Случайно она вспомнила, что фабрика, для которой она когда-то разрисовывала веера, находится в Вене, и однажды утром отправилась туда. Ее приняли ласково, сожалели, что тогда в Мюнхене она так внезапно перестала рисовать для них. Работы на дом они в этом сезоне не дают, но не желает ли она заниматься здесь, в художественной мастерской при фабрике? Новых образцов сейчас не требуется, но она может копировать дюжинами уже имеющиеся.
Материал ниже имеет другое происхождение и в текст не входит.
/-- MAGIC, FORMAT and CRC (R280). -/
def Chip.imgSound (c : Chip) (addr : Nat) : Bool :=
  decide (c.img addr 0 4 = 0x4E414C50 ∧ c.img addr 4 2 = 1
    ∧ crc32 (rdBytes c.psram addr 12 ++ [0, 0, 0, 0] ++ rdBytes c.psram (addr + 16) (planImageLen - 16)) = c.img addr 12 4)

/-- The heads that a plan scores on the unit: configuration word as supplied and hidden dimension. A code of a head that is not scored fails
R280 where it fails at all (log entry 29). -/
def Plan.scored (p : Plan) : List (Nat × Nat) :=
  (if p.tsrc = 0 then [(p.head0.toNat, p.h0)] else []) ++ (if p.draftSrc = 1 then [(p.head1.toNat, p.h1)] else [])

/-- R118. The cpl of every wave, and of the bound on N, is HEAD0's (log entry 29). -/
def Plan.bad118 (p : Plan) : Bool :=
  (p.scored.any fun h => !fmtPair (cfgWfmt h.1) (cfgAfmt h.1) || decide (131072 < h.2)
      || decide (cfgKsplit h.1 ≠ 1 ∧ (16 / cfgKsplit h.1 * 256 * cfgCpl h.1 < p.n ∨ 1 < p.pieces)))
    || decide (p.cpl = 0 ∨ 64 < p.cpl) || (p.draftSrc = 1 && decide (cfgCpl p.head1.toNat = 0 ∨ 64 < cfgCpl p.head1.toNat))
    || (p.waves.any fun w => decide (2048 < w.1 * p.cpl)) || decide (p.n = 0 ∨ p.pieces * 4096 * p.cpl < p.n)
    || (p.rescore = 1 && decide (p.h0 % 256 ≠ 0))

/-- The widest wave of a head. -/
def Plan.widest (p : Plan) (draft : Bool) : Nat := ((p.waves.filter fun w => w.2 = draft).map Prod.fst).foldl max 0

/-- Piece-spill bytes that a class of a atolls needs: every unit of the row slice but the last (R194, R227). -/
def Plan.spillOf (p : Plan) (a : Nat) (draft : Bool) : Nat :=
  (p.pieces * classRounds a - 1) * (p.widest draft * 256 * p.cpl * 4)

/-- The partitions for which the plan has a layout (R278). -/
def Plan.layoutSizes (p : Plan) : List Nat := (List.range 16).filter fun d => p.layouts.getD d 0xFF ≠ 0xFF

/-- The largest spill a layout needs. -/
def Plan.spillAt (p : Plan) (d : Nat) : Nat :=
  if d = 0 then max (p.spillOf 16 false) (p.spillOf 16 true) else max (p.spillOf (16 - d) false) (p.spillOf d true)

/-- R227: a layout whose spill and other regions do not fit a lagoon below the signature area. -/
def Plan.bad227 (p : Plan) : Bool :=
  let other := (((List.range 8).filter fun i => i ≠ 4).map fun i => (p.region i).2).foldl (· + ·) 0
  p.layoutSizes.any fun d => decide (8257536 < p.spillAt d + other)

/-- Do two regions overlap? -/
def overlaps (a b : Nat × Nat) : Bool := decide (0 < a.2 ∧ 0 < b.2 ∧ a.1 < b.1 + b.2 ∧ b.1 < a.1 + a.2)

/-- The least sizes of the regions (R280). -/
def Plan.needs (p : Plan) : List Nat :=
  [4096 * p.pieces * p.cpl * 2, p.pool * 256, 0, 2 * max (p.widest false) (p.widest true) * 256 * 8,
   (p.layoutSizes.map p.spillAt).foldl max 0, if p.rescore = 1 ∨ 0 < p.dmax then 4194304 else 0, 0, 0]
Конечно, много платить они не могут, так как этого рода промышленность теперь в упадке.
Рената рассчитала, что того заработка, который она будет иметь здесь, и вечернего как раз хватит на жизнь и что если она будет очень прилежна, то может даже делать сбережения.
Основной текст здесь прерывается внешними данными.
-- ==== Sys2Proof/Machine/Scoring.lean ====
section
/-!
DEFINITION. The scoring array: tile sums, accumulation, spills, dither, split-K and finalisation (R74 to R80, R87 to R103,
R106, R107, R288, R289).
-/
namespace Sys2Proof.Machine

/-! ### Elements and tile sums (R79, R80, R87, R486) -/

/-- The value of a weight element by WFMT. -/
def weightVal (wfmt : Nat) (h : Half) : Fp :=
  let n := h.toNat
  match wfmt with
  | 0 => Fp.ofE2m1 n
  | 1 => Fp.ofSigned 4 (-2) n
  | 2 => Fp.ofSigned 4 0 n
  | 3 => Fp.ofE3m2 n
  | 4 => Fp.ofE2m3 n
  | 5 => Fp.ofE4m3 (n % 256)
  | 6 => Fp.ofE5m2 (n % 256)
  | 7 => Fp.ofE4m3 (n % 256)
  | 8 => Fp.ofE5m2 (n % 256)
  | 9 => Fp.ofSigned 8 0 n
  | 10 => Fp.ofBf16 h
  | _ => Fp.ofFp16 h

/-- The value of an activation element by AFMT. -/
def actVal (afmt : Nat) (h : Half) : Fp :=
  let n := h.toNat
  match afmt with
  | 0 => Fp.ofE4m3 (n % 256)
  | 1 => Fp.ofE5m2 (n % 256)
  | 2 => Fp.ofE4m3 (n % 256)
  | 3 => Fp.ofE5m2 (n % 256)
  | 4 => Fp.ofSigned 8 0 n
  | 5 => Fp.ofBf16 h
  | _ => Fp.ofFp16 h

/-- +0. -/
def fzero : Fp := .fin false 0 0

/-- Element k of a row with its block's scale. -/
def actAt (wfmt afmt : Nat) (d : RowData) (k : Nat) : Fp :=
  let a := actVal afmt (d.codes.getD k 0)
  if mxFmt wfmt then a.mul (Fp.ofE8m0 (d.scales.getD (k / 32) 0x7F#8).toNat) else a

/-- Weight i of a lane's share of a tile with its block's scale. -/
def weightAt (wfmt : Nat) (codes : List Half) (scales : List Byte) (i : Nat) : Fp :=
  let w := weightVal wfmt (codes.getD i 0)
  if mxFmt wfmt then w.mul (Fp.ofE8m0 (scales.getD (i / 32) 0x7F#8).toNat) else w

/-- A row times weights from k0 on, exactly: `h` is the hidden dimension. k-values from h on are padding and add exactly zero. -/
def tileDot (wfmt afmt h k0 : Nat) (d : RowData) (w : Nat → Fp) : Fp :=
  (List.range (min (ktOf wfmt) (h - k0))).foldl (fun t i => t.add ((actAt wfmt afmt d (k0 + i)).mul (w i))) fzero

/-- The exact tile sum of a row and a lane from k0 on: `codes` and `scales` are the lane's share of the tile. A block of padding has
scale code 0x7F. -/
def tileSum (wfmt afmt h k0 : Nat) (d : RowData) (codes : List Half) (scales : List Byte) : Fp :=
  tileDot wfmt afmt h k0 d (weightAt wfmt codes scales)

/-- Σ (n + 1) × x(n) over the logical lanes, exactly (R88). -/
def laneWeighted (x : Nat → Fp) : Fp := (List.range 256).foldl (fun t n => t.add ((Fp.ofInt (Int.ofNat (n + 1))).mul (x n))) fzero

/-! ### Dither (R93) -/

/-- One step of the Galois LFSR. -/
def lfsrStep (st : Word) : Word := if st.getLsbD 0 then (st >>> 1) ^^^ 0x80200003#32 else st >>> 1

/-- The state before the warm-up. -/
def ditherSeed (seed : DWord) (t : Nat) : Word :=
  let hi : Word := (seed >>> 32).setWidth 32
  let st := seed.setWidth 32 ^^^ hi.rotateLeft 16 ^^^ BitVec.ofNat 32 (t * 0x9E3779B9)
  if st = 0#32 then 0x6A09E667#32 else st

/-- The dither of a logical lane in a tile. -/
def dither (seed : DWord) (t lane : Nat) : Nat := (iter lfsrStep (32 + 8 * (lane + 1)) (ditherSeed seed t)).toNat % 256

/-! ### Accumulation (R90 to R95) -/

/-- An accumulator entry with its wide buffer: (hi, lo) on the float path, the halves of an INT64 on the integer path;
whether a value became non-finite or was clamped. -/
structure AccCell where
  acc : Word
  hi : Word
  lo : Word
  nf : Bool
  sat : Bool
  deriving DecidableEq, Repr, Inhabited

/-- The INT64 of a wide buffer. -/
def AccCell.wide (x : AccCell) : Int := (x.hi ++ x.lo : DWord).toInt

/-- A spill (R91, R94). -/
def AccCell.spill (int : Bool) (x : AccCell) : AccCell :=
  if int then
    let v : DWord := BitVec.ofInt 64 (x.wide + x.acc.toInt)
    { x with acc := 0, hi := (v >>> 32).setWidth 32, lo := v.setWidth 32 }
  else
    let s := fadd x.hi x.acc
    let e := (((Fp.ofF32 x.hi).add (Fp.ofF32 x.acc)).sub (Fp.ofF32 s)).toF32
    let l := fadd x.lo e
    { x with acc := 0, hi := s, lo := l, nf := x.nf || !f32Finite s || !f32Finite l }

/-- One tile sum is added; `d` is the dither under stochastic rounding (R91, R92, R94). -/
def AccCell.addTile (int : Bool) (d : Option Nat) (t : Fp) (x : AccCell) : AccCell :=
  if int then
    let i := x.acc.toInt + t.toInt
    let v := satI32 i
    { x with acc := v, sat := x.sat || decide (v.toInt ≠ i) }
  else
    let y := (Fp.ofF32 x.acc).add t
    let v := match d with
      | some d => y.sr d
      | none => y.toF32
    { x with acc := v, nf := x.nf || !t.finite || !f32Finite v }

/-- The logit of an entry: the wide buffer and the accumulator joined, then the row and column scales where the format has
them (R91, R94), with whether it is non-finite. -/
def AccCell.final (wfmt : Nat) (xs ws : Word) (x : AccCell) : Word × Bool :=
  let v := if intFmt wfmt then (Fp.ofInt (x.wide + x.acc.toInt)).toF32 else fadd x.hi (fadd x.lo x.acc)
  let y := if intFmt wfmt ∨ wfmt = 7 ∨ wfmt = 8 then fmul (fmul v xs) ws else v
  (y, !f32Finite v || !f32Finite y)

/-- An entry of a lane. -/
def Chip.cell (c : Chip) (g : Nat) (set : Bool) (r : Nat) : AccCell :=
  let k := accKey g set r
  { acc := tget c.acc k, hi := tget c.wide (2 * k), lo := tget c.wide (2 * k + 1), nf := false, sat := false }

/-- An entry of a lane takes a value. -/
def Chip.putCell (c : Chip) (g : Nat) (set : Bool) (r : Nat) (x : AccCell) : Chip :=
  let k := accKey g set r
  { c with acc := tset c.acc k x.acc, wide := tset (tset c.wide (2 * k) x.hi) (2 * k + 1) x.lo }

/-- The active and the shadow set of an atoll. -/
def AtollSt.active (x : AtollSt) : SetInfo := if x.activeSet then x.set1 else x.set0
def AtollSt.shadow (x : AtollSt) : SetInfo := if x.activeSet then x.set0 else x.set1
def AtollSt.setActive (x : AtollSt) (i : SetInfo) : AtollSt := if x.activeSet then { x with set1 := i } else { x with set0 := i }

/-- Entries of one set of an atoll, and its wide buffers, become 0. -/
def Chip.clearSet (c : Chip) (a : Nat) (set : Bool) : Chip :=
  let mine (k : Nat) : Bool := decide (k / 128 / 512 = a) && (k / 128 % 2 = 1) == set
  { c with acc := c.acc.filter fun e => !mine e.1, wide := c.wide.filter fun e => !mine (e.1 / 2) }

/-! ### SCORE (R288, R289) -/

/-- The fields of a SCORE word. -/
structure ScoreF where
  wfmt : Nat
  round : Bool
  castle : Bool
  spill : Nat
  piece : Nat
  block : Nat
  group : Nat
  shape : Nat
  draft : Bool
  start : Nat
  count : Nat
  deriving DecidableEq, Repr, Inhabited

def scoreF (w : Nat) : ScoreF :=
  { wfmt := fld w 59 56, round := w.testBit 55, castle := w.testBit 54, spill := fld w 53 46, piece := fld w 45 44
    block := fld w 43 40, group := fld w 39 34, shape := fld w 33 30, draft := decide (fld w 29 28 = 1)
    start := fld w 21 11, count := fld w 10 0 + 1 }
С этого дня вся жизнь ее была строго размерена: с восьми до двенадцати и с часу до шести она рисовала, а с восьми до одиннадцати ночи играла на рояле. Благодаря такому распорядку она значительно экономила на дровах и угле; в огромной мастерской со стеклянной крышей было довольно тепло. Она сидела за маленьким столом, расставив перед собой пузырьки с красками, и неутомимо работала. Кроме нее, здесь не было ни одной женщины; она была первая и единственная. Художники пытались завязать с нею знакомство и приставали к ней то с вежливыми, то с двусмысленными разговорами, но она оставалась неизменно невозмутимой и холодной, и они вскоре прекратили свои попытки, ограничиваясь по отношению к ней только почтительным поклоном.
Усталости Рената на первых порах не чувствовала. Рабочий день проходил незаметно. Правда, иногда по вечерам Рената долго не могла сомкнуть глаз, несмотря на то что, когда раздевалась, ее сильно клонило в сон.
Фабрика располагалась далеко. Туман и снег, снег и туман. Весь мир казался одним сплошным снежным полем. Этот час пути был самым тяжелым для Ренаты; впереди предстоял еще целый день. Стук колес и свист ремней на нижних этажах, пронзительный скрип пилы, запах клея и красок, торопливая беготня рабочих, сотни девушек-работниц, с нетерпением ожидавших обеденного колокола, – все это наводило уныние на Ренату. Никто здесь, казалось, не сознавал, что живет, и у всех был единственный идеал – воскресенье. Но Рената боялась воскресенья. Дважды она была в церкви, один раз в музее. Долго ходила она из зала в зал, ничего не видя, и пришла домой гораздо более уставшая, чем в будни. В следующее воскресенье она пошла на фабрику, хотя и знала, что там работает один только бухгалтер. Беспомощно бродила она по всем этажам; везде было чисто прибрано, и все предметы аккуратно сложены, как будто предстоял целый ряд праздников. Только в монтировочной Рената встретила одну работницу. Это была Фанни-кружевница, бледная, чахоточная девушка; ее звали кружевницей, потому что она заведовала кружевами, которые пришивались к веерам.
– Вы кого-нибудь ищете, фрейлейн? – ласково спросила Фанни, не выказывая особого любопытства.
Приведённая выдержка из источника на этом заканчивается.